Business case development: The pilot helped Derby articulate a clear vision and business case for the GBR HQ in time for government decision-making, accelerating the project from ambition to tangible planning and investment readiness.

Aligned regeneration and estate planning: By linking the GBR HQ vision with the broader Station Gateway regeneration, the project demonstrated how strategic public estate planning can reinforce Derby’s long-term economic growth priorities and unlock greater value from public land assets.

Sustaining impact

The business case and design work completed through the pilot have positioned the city to act quickly once the GBR HQ location is formally confirmed, helping to maintain momentum. However, the biggest challenge to sustaining this progress remains the uncertainty surrounding the timing of national government announcements.

Key enablers of success

Inclusive early engagement: Hosting large, inclusive meetings early on brought key public sector estate partners together, fostering a better understanding of each other’s roles, building trust, and accelerating collaboration and joint decision-making.

Flexible funding: The Place Pilot’s adaptable funding allowed DCC to focus on its priorities without restrictive parameters often attached to central government grants.

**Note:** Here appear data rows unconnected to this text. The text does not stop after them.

-- ==== Sys2Proof/Laws/Vector.lean ====
section
/-! SUPPORT. Laws of the vector unit: elements of packed values, enables, sources and destinations. -/

namespace Sys2Proof.Machine

/-! ### Packed elements -/

theorem packElems_lt (w : Nat) : ∀ l : List Nat, packElems w l < 2 ^ (w * l.length)
  | [] => by simp [packElems]
  | x :: r => by
    have h := packElems_lt w r
    have hx : x % 2 ^ w < 2 ^ w := Nat.mod_lt _ (Nat.two_pow_pos w)
    rw [packElems, List.length_cons, Nat.mul_succ, Nat.add_comm (w * _), Nat.pow_add]
    have : 2 ^ w * (packElems w r + 1) ≤ 2 ^ w * 2 ^ (w * r.length) := Nat.mul_le_mul_left _ h
    rw [Nat.mul_add] at this
    omega

theorem packElems_at (w : Nat) : ∀ (l : List Nat) (j : Nat), packElems w l >>> (w * j) % 2 ^ w = l.getD j 0 % 2 ^ w
  | [], j => by simp [packElems]
  | x :: r, 0 => by simp [packElems]
  | x :: r, j + 1 => by
    have hx : x % 2 ^ w < 2 ^ w := Nat.mod_lt _ (Nat.two_pow_pos w)
    rw [packElems, Nat.mul_succ, Nat.add_comm (w * j), Nat.shiftRight_add, Nat.shiftRight_eq_div_pow _ w,
      Nat.add_mul_div_left _ _ (Nat.two_pow_pos w), Nat.div_eq_of_lt hx, Nat.zero_add, packElems_at w r j]
    simp

theorem packElems_testBit (w : Nat) (l : List Nat) (j k : Nat) (hk : k < w) :
    (packElems w l).testBit (w * j + k) = (l.getD j 0).testBit k := by
  have h := congrArg (fun n : Nat => n.testBit k) (packElems_at w l j)
  simpa [Nat.testBit_mod_two_pow, hk, Nat.testBit_shiftRight] using h

theorem ofElems_toNat {w : Nat} {l : List Nat} (h : w * l.length ≤ 4096) : (ofElems w l).toNat = packElems w l := by
  rw [ofElems, BitVec.toNat_ofNat]
  exact Nat.mod_eq_of_lt (lt_of_lt_of_le (packElems_lt w l) (Nat.pow_le_pow_right (by omega) h))

/-- Element `j` of packed elements. -/
theorem elemAt_ofElems {w : Nat} {l : List Nat} (h : w * l.length ≤ 4096) (j : Nat) :
    elemAt w (ofElems w l) j = l.getD j 0 % 2 ^ w := by
  rw [elemAt, ofElems_toNat h, packElems_at]

theorem getLsbD_ofElems {w : Nat} {l : List Nat} (h : w * l.length ≤ 4096) {j k : Nat} (hk : k < w) :
    (ofElems w l).getLsbD (w * j + k) = (l.getD j 0).testBit k := by
  rw [← BitVec.testBit_toNat, ofElems_toNat h, packElems_testBit _ _ _ _ hk]

theorem elemAt_and (w : Nat) (x y : VWord) (j : Nat) : elemAt w (x &&& y) j = elemAt w x j &&& elemAt w y j := by
  simp [elemAt, Nat.shiftRight_and_distrib, Nat.and_mod_two_pow]

theorem length_elems (t : ElemType) (v : VWord) : (elems t v).length = t.count := by simp [elems]
theorem getD_elems {t : ElemType} {v : VWord} {j : Nat} (h : j < t.count) : (elems t v).getD j 0 = elemAt t.width v j := by
  simp [elems, h]
theorem length_activeOf (m : MWord) (n : Nat) : (activeOf m n).length = n := by simp [activeOf]
theorem getD_activeOf {m : MWord} {n j : Nat} (h : j < n) (d : Bool) : (activeOf m n).getD j d = m.getLsbD j := by
  simp [activeOf, h]
theorem width_count (t : ElemType) : t.width * t.count = 4096 := by cases t <;> rfl
theorem width4_count (t : ElemType) : t.width / 4 * t.count = 1024 := by cases t <;> rfl

theorem testBit_full {w k : Nat} (h : k < w) (a : Bool) : (if a = true then 2 ^ w - 1 else 0 : Nat).testBit k = a := by
  cases a <;> simp [h]

theorem getD_map_full (w : Nat) (act : List Bool) {j : Nat} (h : j < act.length) :
    (act.map fun a => if a = true then 2 ^ w - 1 else 0).getD j 0 = if act.getD j false = true then 2 ^ w - 1 else 0 := by
  simp [List.getD_eq_getElem?_getD, h]

theorem enableBits_bit {w : Nat} {act : List Bool} (h : w * act.length ≤ 4096) {j k : Nat} (hj : j < act.length) (hk : k < w) :
    (enableBits w act).getLsbD (w * j + k) = act.getD j false := by
  rw [enableBits, getLsbD_ofElems (by simpa using h) hk, getD_map_full _ _ hj, testBit_full hk]

theorem enableNibbles_bit {w : Nat} {act : List Bool} (h : w / 4 * act.length ≤ 1024) {j k : Nat} (hj : j < act.length)
    (hk : k < w / 4) : (enableNibbles w act).getLsbD (w / 4 * j + k) = act.getD j false := by
  rw [enableNibbles, ← BitVec.testBit_toNat, BitVec.toNat_ofNat, Nat.mod_eq_of_lt, packElems_testBit _ _ _ _ hk,
    getD_map_full _ _ hj, testBit_full hk]
  refine lt_of_lt_of_le (packElems_lt _ _) (Nat.pow_le_pow_right (by omega) ?_)
  simpa using h

/-! ### Sources and destinations -/

theorem physical_eq (s : State) (n : Nat) : physReg (s.here.headEntry .V).rb n = physical s n := rfl

/-- A source that gives a value. -/
theorem withSrc_ok {s : State} {a : VSrc} {v : VWord} (h : sourceValue s a = some v) (k : VWord → Attempt) : withSrc s a k = k v := by
  cases a with
  | reg n => simp only [sourceValue, Option.some.injEq] at h; subst h; rfl
  | lq q p =>
    simp only [sourceValue] at h
    split at h
    · cases h
    · rename_i e r he
      split at h
      · rename_i hn
        cases p <;> simp [withSrc, lqHead, lqPeek, he, headVec, h, hn]
      · cases h

theorem dstRoom_ok {s : State} {d : VDst} (h : canTake s d) (k : Attempt) : dstRoom s d k = k := by
  cases d with
  | reg n => rfl
  | sq q => simp only [canTake] at h; simp [dstRoom, vecDepth, h]

theorem hasDst_ok {s : State} {d : VDst} (h : canTake s d) : s.here.hasDst d = true := by
  cases d with
  | reg n => simpa [canTake, Bank.hasDst, Bank.hasV] using h
  | sq q => rfl

theorem hasM_ok {b : Bank} {m : BitVec 6} (h : m.toNat < b.decl.m) : b.hasM [m] = true := by simp [Bank.hasM, h]

theorem popped_one (b : Bank) (x : VSrc) : Popped b [x] = popSrc b x := by cases x <;> simp [Popped, popSrc, popLq, List.eraseDups_cons]
theorem popped_two (b : Bank) (x y : VSrc) : Popped b [x, y] = popSrcs b x y := by
  by_cases h : x = y
  · subst h
    have : ([x, x] : List VSrc).eraseDups = [x] := by simp [List.eraseDups_cons]
    rw [Popped, this, popSrcs, if_pos rfl]
    cases x <;> simp [popSrc, popLq]
  · have : ([x, y] : List VSrc).eraseDups = [x, y] := by simp [List.eraseDups_cons, Ne.symm h]
    rw [Popped, this, popSrcs, if_neg h]
    cases x <;> cases y <;> simp [popSrc, popLq]
theorem popped_reg (b : Bank) (x y : VSrc) (c : BitVec 8) : Popped b [x, y, .reg c] = popSrcs b x y := by
  by_cases h : x = y
  · subst h
    rw [Popped, popSrcs, if_pos rfl, List.eraseDups_cons]
    by_cases hc : x = .reg c
    · subst hc; simp [popSrc]
    · have : ([x, .reg c] : List VSrc).filter (fun z => !z == x) = [.reg c] := by simp [Ne.symm hc]
      rw [this]
      cases x <;> simp [popSrc, popLq, List.eraseDups_cons]
  · rw [Popped, popSrcs, if_neg h, List.eraseDups_cons]
    by_cases hc : x = .reg c
    · subst hc
      have : ([y, .reg c] : List VSrc).filter (fun z => !z == .reg c) = [y] := by simp [Ne.symm h]
      rw [this]
      cases y <;> simp [popSrc, popLq, List.eraseDups_cons]
    · have : ([y, .reg c] : List VSrc).filter (fun z => !z == x) = [y, .reg c] := by simp [Ne.symm h, Ne.symm hc]
      rw [this, List.eraseDups_cons]
      by_cases hy : y = .reg c
      · subst hy; cases x <;> simp [popSrc, popLq]
      · have : ([.reg c] : List VSrc).filter (fun z => !z == y) = [.reg c] := by simp [Ne.symm hy]
        rw [this]
        cases x <;> cases y <;> simp [popSrc, popLq, List.eraseDups_cons]

theorem headEntry_popSrc (b : Bank) (x : VSrc) : (popSrc b x).headEntry .V = b.headEntry .V := by
  cases x with
  | reg n => rfl
  | lq q p => cases p <;> rfl
theorem halting_popSrc (b : Bank) (x : VSrc) : (popSrc b x).halting = b.halting := by
  cases x with
  | reg n => rfl
  | lq q p => cases p <;> rfl
theorem headEntry_popSrcs (b : Bank) (x y : VSrc) : (popSrcs b x y).headEntry .V = b.headEntry .V := by
  unfold popSrcs; split <;> simp [headEntry_popSrc]
theorem halting_popSrcs (b : Bank) (x y : VSrc) : (popSrcs b x y).halting = b.halting := by
  unfold popSrcs; split <;> simp [halting_popSrc]

/-- A result of the V unit is on its way to its destination. -/
theorem putDst_sending (c : Bank) (lat : Nat) (d : VDst) (w : Nat) (vals : List Nat) (act : List Bool) :
    c.putDst lat d w vals act =
      Sending c lat d (if d.isReg = true then ofElems w vals else ofElems w vals &&& enableBits w act) (enableBits w act)
        (enableNibbles w act) := by
  cases d with
  | reg n => simp [Bank.putDst, Bank.putReg, Sending, VDst.isReg, Bank.send, WithFlight]
  | sq q => simp [Bank.putDst, Sending, VDst.isReg, Bank.sendQ]; rfl

/-- Packed results carry the elements that they were packed from. -/
theorem carries_packed {d : VDst} {w n : Nat} {act : List Bool} {vals : List Nat} {f : Nat → Nat} {data : VWord}
    (hw : w * n = 4096) (hw4 : w / 4 * n = 1024) (ha : act.length = n) (hv : vals.length = n)
    (hf : ∀ j < n, act.getD j false = true → vals.getD j 0 % 2 ^ w = f j)
    (hd : data = if d.isReg = true then ofElems w vals else ofElems w vals &&& enableBits w act) :
    Carries d w n (fun j => act.getD j false) f data (enableBits w act) (enableNibbles w act) := by
  have e1 : ∀ j, elemAt w (ofElems w vals) j = vals.getD j 0 % 2 ^ w := fun j => elemAt_ofElems (by rw [hv]; omega) j
  have e2 : ∀ j < n, elemAt w (enableBits w act) j = if act.getD j false = true then 2 ^ w - 1 else 0 := by
    intro j hj
    rw [enableBits, elemAt_ofElems (by simp [ha, hw]), getD_map_full _ _ (by omega)]
    have := Nat.two_pow_pos w
    split
    · rw [Nat.mod_eq_of_lt (by omega)]
    · simp
  refine ⟨?_, ?_, ?_, ?_⟩
  · intro j hj hact
    rw [hd]
    split
    · rw [e1, hf j hj hact]
    · rw [elemAt_and, e1, e2 j hj, if_pos hact, Nat.and_two_pow_sub_one_eq_mod, Nat.mod_mod, hf j hj hact]
  · intro hr j hj hact
    have hact : act.getD j false = false := hact
    rw [hd, if_neg (by simp [hr]), elemAt_and, e2 j hj, if_neg (by rw [hact]; simp), Nat.and_zero]
  · intro j hj k hk
    exact enableBits_bit (by rw [ha]; omega) (by omega) hk
  · intro j hj k hk
    exact enableNibbles_bit (by rw [ha]; omega) (by omega) hk

/-- An instruction whose attempt puts packed results of one register's elements. -/
theorem sendsTo_putDst {i : Instr} {s : State} {c : Bank} {lat : Nat} {d : VDst} {w n : Nat} {vals : List Nat} {m : BitVec 6}
    {f : Nat → Nat} (g : Bank → Bank) (h : exec i s = .next (conclude .V (.ok (s.modHere g))))
    (hg : g s.here = c.putDst lat d w vals (activeOf (s.here.mreg m) n))
    (hw : w * n = 4096) (hw4 : w / 4 * n = 1024) (hv : vals.length = n)
    (hf : ∀ j < n, vals.getD j 0 % 2 ^ w = f j) : SendsTo i s c lat d w n (governs s m) f := by
  refine ⟨_, _, _, issuesTo_of_ok _ h (by rw [hg, putDst_sending]; rfl), ?_⟩
  have k := carries_packed (d := d) (act := activeOf (s.here.mreg m) n) hw hw4 (length_activeOf _ _) hv (fun j hj _ => hf j hj) rfl
  have e : ∀ j < n, (activeOf (s.here.mreg m) n).getD j false = governs s m j := fun j hj => getD_activeOf hj _
  refine ⟨fun j hj ha => k.1 j hj ((e j hj).trans ha), fun hr j hj ha => k.2.1 hr j hj ((e j hj).trans ha),
    fun j hj q hq => (k.2.2.1 j hj q hq).trans (e j hj), fun j hj q hq => (k.2.2.2 j hj q hq).trans (e j hj)⟩

theorem slotCode_mod (t : ElemType) (c : Nat) : slotCode t c % 2 ^ t.width = c % 2 ^ keptBits t := by
  cases t <;> simp [slotCode, keptBits, ElemType.width]
  omega

/-! ### Elementwise instructions -/

/-- An elementwise instruction of one source. -/
theorem vMap1_ok {i s d a m t lat} {f : Mode → Nat → Nat} {F : Nat → Nat} {v} (h : exec i s = vMap1 s d a m t lat f)
   (hr : Ready s d [a] m [v]) (hf : ∀ x, x < 2^t.width → slotCode t (f s.here.mode x) % 2^t.width = F x) :
   SendsTo i s (Popped s.here [a]) lat d t.width t.count (governs s m) (fun j => F (elemAt t.width v j)) := by
  obtain ⟨hc, hd, hm, ha, hv⟩ := hr
  simp only [List.map_cons, List.map_nil, List.cons.injEq, and_true] at hv
  rw [vMap1, vIssue, declared_ok (by simp [hasDst_ok hd, ha a (by simp), hasM_ok hm]), landingRoom_ok hc.2, dstRoom_ok hd, withSrc_ok hv] at h
  refine sendsTo_putDst (vals := (elems t v).map fun c => slotCode t (f s.here.mode c)) _ h (by rw [popped_one])
    (width_count t) (width4_count t) (by simp [length_elems]) ?_
  intro j hj
  have : ((elems t v).map fun c => slotCode t (f s.here.mode c)).getD j 0 = slotCode t (f s.here.mode (elemAt t.width v j)) := by
    simp [elems, hj]
  rw [this, hf]
  exact Nat.mod_lt _ (Nat.two_pow_pos _)

/-- An elementwise instruction of two sources. -/
theorem vMap2_ok {i s d a b m t lat} {f : Mode → Nat → Nat → Nat} {F : Nat → Nat → Nat} {v w} (h : exec i s = vMap2 s d a b m t lat f)
   (hr : Ready s d [a, b] m [v, w]) (hf : ∀ x y, x < 2^t.width → y < 2^t.width → slotCode t (f s.here.mode x y) % 2^t.width = F x y) :
   SendsTo i s (Popped s.here [a, b]) lat d t.width t.count (governs s m) (fun j => F (elemAt t.width v j) (elemAt t.width w j)) := by
  obtain ⟨hc, hd, hm, ha, hv⟩ := hr
  simp only [List.map_cons, List.map_nil, List.cons.injEq, and_true] at hv
  rw [vMap2, vIssue, declared_ok (by simp [hasDst_ok hd, ha a (by simp), ha b (by simp), hasM_ok hm]), landingRoom_ok hc.2, dstRoom_ok hd, withSrcs, withSrc_ok hv.1,
    withSrc_ok hv.2] at h
  refine sendsTo_putDst (vals := List.zipWith (fun p q => slotCode t (f s.here.mode p q)) (elems t v) (elems t w)) _ h (by rw [popped_two])
    (width_count t) (width4_count t) (by simp [length_elems]) ?_
  intro j hj
  have : (List.zipWith (fun p q => slotCode t (f s.here.mode p q)) (elems t v) (elems t w)).getD j 0 = slotCode t (f s.here.mode (elemAt t.width v j) (elemAt t.width w j)) := by
    simp [elems, List.getD_eq_getElem?_getD, hj]
  rw [this, hf]
  · exact Nat.mod_lt _ (Nat.two_pow_pos _)
  · exact Nat.mod_lt _ (Nat.two_pow_pos _)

This enabled resource to be targeted where it could add most value, such as supporting the crucial Rail Campus launch event to build momentum and stakeholder engagement.

Upfront funding certainty: Stakeholders valued receiving funding upfront rather than in arrears, which provided financial certainty and helped speed up project activities.

Barriers, challenges and solutions

  • Governance alignment issues: Minor challenges occurred in aligning governance structures, mainly due to unclear communication between the Place Pilot and the existing One Public Estate (OPE) programme. However, once communication was strengthened and Derby City Council officially engaged in the Place Pilot, these issues were resolved without significantly hindering progress.

Lessons learned, legacy and next steps

Lessons learned

  • Broad engagement: Early, inclusive engagement with a wide range of public sector partners was key to building shared understanding and collaboration, helping clarify roles and priorities from the start.
  • Clear prioritisation: Derby City Council’s clear understanding of local priorities and an already well-defined project scope enabled rapid mobilisation, allowing effective allocation of funding and strong partner alignment and commitment.
  • Importance of long-term vision for projects: The experience underscored the need for a sustained, long-term vision for projects of this scale, as tangible outcomes typically take considerable time to emerge and can make it difficult to maintain momentum.

Legacy

The project delivered a clear understanding of the site’s opportunities, constraints, key costs, and potential uses, enabling the team to move quickly into the next design phase once Great British Railways (GBR) confirms this as their headquarters. Stakeholders noted that without the support of the Place Pilot, this preparation would have been delayed by at least six months. The Derby Place Pilot significantly accelerated the regeneration programme, generating momentum around the Rail Campus and broader inner-city development ambitions.

“The project has done wonders to accelerate [the GBR] programme, it’s given a buzz and attention around the campus and city, which previously we didn’t have”

Place Pilot stakeholder

A clear governance structure is now established, with the One Public Estate programme ready to facilitate ongoing project activities. In addition, partners continue to work closely through established forums such as the HS2/Station Gateway Working Group and the Rail Forum, which remain active in championing Derby’s rail sector. While the full extent of impact will be unlocked following confirmation of the GBR HQ location, the project has already delivered key impacts in terms of strengthening long-term partner collaboration.

Next steps

To sustain momentum, Derby plans to maintain strong collaboration across public, private, and rail sector stakeholders, continuing to leverage the partnerships formed during the pilot.
Although delays in national announcements pose challenges, Derby’s preparation means it can swiftly progress with design and delivery once the GBR HQ location is confirmed.